## THE PROBLEM
Retrieve all lines below that have the string "skew".

## INPUT
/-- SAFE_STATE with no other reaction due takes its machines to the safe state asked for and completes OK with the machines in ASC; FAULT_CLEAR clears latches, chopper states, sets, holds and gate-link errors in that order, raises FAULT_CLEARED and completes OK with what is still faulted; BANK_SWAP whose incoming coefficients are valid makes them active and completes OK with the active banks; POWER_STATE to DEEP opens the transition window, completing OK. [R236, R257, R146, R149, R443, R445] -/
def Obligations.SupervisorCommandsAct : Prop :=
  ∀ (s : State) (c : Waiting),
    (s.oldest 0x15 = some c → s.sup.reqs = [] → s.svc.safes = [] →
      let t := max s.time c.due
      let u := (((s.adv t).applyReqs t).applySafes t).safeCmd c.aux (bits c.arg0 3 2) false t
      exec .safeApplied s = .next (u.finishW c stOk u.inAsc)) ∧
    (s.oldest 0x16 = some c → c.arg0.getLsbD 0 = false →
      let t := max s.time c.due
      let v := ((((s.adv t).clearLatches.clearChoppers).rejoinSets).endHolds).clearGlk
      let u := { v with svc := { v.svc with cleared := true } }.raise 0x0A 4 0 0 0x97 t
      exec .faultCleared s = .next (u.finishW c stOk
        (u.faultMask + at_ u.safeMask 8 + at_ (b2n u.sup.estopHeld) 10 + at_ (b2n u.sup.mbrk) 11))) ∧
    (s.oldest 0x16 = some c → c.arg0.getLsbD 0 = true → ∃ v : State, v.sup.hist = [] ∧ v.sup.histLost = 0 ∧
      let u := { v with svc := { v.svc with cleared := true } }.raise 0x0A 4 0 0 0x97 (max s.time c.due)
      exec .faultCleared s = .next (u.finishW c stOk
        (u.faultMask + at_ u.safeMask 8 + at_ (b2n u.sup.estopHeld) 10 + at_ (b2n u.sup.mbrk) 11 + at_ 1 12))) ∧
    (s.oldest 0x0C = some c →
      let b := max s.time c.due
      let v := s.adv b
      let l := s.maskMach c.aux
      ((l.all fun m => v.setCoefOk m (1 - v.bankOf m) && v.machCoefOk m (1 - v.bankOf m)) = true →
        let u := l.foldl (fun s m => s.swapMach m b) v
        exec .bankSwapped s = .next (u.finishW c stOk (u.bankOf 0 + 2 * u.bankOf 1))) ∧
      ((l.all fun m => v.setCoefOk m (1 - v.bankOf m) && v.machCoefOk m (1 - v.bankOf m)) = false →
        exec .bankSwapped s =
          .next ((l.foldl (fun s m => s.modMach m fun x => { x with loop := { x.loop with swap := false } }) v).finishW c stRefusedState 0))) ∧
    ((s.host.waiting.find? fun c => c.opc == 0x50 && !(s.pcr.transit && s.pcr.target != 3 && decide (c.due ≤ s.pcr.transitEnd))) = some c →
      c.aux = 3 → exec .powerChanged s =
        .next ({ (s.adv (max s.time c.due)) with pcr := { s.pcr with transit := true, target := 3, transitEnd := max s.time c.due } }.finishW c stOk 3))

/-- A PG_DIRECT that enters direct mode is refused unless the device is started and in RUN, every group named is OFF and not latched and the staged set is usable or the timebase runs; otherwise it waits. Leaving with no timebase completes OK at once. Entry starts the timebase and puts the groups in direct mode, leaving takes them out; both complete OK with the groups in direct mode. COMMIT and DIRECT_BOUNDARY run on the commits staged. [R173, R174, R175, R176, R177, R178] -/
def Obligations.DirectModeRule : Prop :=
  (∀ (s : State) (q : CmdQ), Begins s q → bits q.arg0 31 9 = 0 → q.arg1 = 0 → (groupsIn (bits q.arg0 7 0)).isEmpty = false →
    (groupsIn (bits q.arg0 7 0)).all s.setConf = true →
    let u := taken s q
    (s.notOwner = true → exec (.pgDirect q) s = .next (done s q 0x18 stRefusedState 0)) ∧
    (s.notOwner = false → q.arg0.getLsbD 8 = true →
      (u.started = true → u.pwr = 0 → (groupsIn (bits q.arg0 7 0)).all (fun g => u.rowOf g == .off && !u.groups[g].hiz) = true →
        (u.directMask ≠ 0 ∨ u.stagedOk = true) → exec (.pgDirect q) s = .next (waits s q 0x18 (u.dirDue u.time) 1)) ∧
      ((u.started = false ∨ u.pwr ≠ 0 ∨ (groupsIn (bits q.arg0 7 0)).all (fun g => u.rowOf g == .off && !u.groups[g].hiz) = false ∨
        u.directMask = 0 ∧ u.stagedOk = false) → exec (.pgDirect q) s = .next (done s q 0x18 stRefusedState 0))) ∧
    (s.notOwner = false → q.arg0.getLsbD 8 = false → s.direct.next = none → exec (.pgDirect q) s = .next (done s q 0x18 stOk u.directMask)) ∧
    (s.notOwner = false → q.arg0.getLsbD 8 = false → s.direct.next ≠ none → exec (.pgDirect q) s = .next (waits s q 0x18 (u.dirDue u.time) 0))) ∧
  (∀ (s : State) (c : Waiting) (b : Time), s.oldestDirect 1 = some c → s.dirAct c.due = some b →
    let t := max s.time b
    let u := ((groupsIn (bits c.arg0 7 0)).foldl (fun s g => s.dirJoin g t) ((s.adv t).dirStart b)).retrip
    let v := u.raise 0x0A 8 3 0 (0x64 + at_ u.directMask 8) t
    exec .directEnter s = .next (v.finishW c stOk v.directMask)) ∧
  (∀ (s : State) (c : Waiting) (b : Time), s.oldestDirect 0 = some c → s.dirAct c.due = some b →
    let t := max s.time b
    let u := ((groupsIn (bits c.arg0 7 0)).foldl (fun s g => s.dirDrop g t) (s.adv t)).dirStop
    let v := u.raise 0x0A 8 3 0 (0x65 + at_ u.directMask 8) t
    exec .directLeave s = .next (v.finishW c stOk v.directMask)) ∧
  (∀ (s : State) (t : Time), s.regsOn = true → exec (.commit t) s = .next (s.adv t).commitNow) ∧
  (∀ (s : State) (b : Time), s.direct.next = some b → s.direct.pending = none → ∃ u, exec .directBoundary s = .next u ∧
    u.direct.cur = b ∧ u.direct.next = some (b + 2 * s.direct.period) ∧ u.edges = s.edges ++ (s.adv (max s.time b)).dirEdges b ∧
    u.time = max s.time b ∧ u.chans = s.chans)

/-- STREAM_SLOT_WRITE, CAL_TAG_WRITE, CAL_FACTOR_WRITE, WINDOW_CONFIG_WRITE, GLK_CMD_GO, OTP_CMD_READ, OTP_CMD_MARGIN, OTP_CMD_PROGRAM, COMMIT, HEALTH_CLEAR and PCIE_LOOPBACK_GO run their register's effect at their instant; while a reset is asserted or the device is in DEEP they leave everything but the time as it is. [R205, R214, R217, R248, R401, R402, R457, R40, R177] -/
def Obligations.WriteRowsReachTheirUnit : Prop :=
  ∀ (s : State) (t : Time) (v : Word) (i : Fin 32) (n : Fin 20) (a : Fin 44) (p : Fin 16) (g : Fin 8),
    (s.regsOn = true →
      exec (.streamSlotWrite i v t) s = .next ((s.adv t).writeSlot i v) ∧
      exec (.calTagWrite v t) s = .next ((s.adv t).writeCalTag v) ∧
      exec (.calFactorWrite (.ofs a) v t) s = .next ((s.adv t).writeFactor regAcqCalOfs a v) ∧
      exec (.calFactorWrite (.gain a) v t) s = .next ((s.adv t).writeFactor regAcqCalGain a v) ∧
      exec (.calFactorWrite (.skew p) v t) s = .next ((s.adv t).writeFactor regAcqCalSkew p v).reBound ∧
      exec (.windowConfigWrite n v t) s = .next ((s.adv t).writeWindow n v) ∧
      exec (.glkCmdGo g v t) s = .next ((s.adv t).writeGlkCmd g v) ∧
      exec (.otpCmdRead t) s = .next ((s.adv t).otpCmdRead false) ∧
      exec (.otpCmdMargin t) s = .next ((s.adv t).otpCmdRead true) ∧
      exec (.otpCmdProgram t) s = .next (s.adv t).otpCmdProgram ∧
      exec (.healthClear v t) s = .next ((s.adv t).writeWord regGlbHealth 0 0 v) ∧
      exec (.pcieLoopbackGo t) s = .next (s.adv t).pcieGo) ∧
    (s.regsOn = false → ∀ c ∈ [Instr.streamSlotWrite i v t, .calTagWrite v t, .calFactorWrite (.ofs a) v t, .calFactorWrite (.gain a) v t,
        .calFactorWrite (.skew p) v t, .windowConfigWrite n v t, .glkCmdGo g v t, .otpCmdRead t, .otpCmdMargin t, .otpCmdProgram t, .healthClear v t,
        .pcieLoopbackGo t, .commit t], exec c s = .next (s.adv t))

## RESPONSE BELOW
      exec (.calFactorWrite (.skew p) v t) s = .next ((s.adv t).writeFactor regAcqCalSkew p v).reBound ∧
        .calFactorWrite (.skew p) v t, .windowConfigWrite n v t, .glkCmdGo g v t, .otpCmdRead t, .otpCmdMargin t, .otpCmdProgram t, .healthClear v t,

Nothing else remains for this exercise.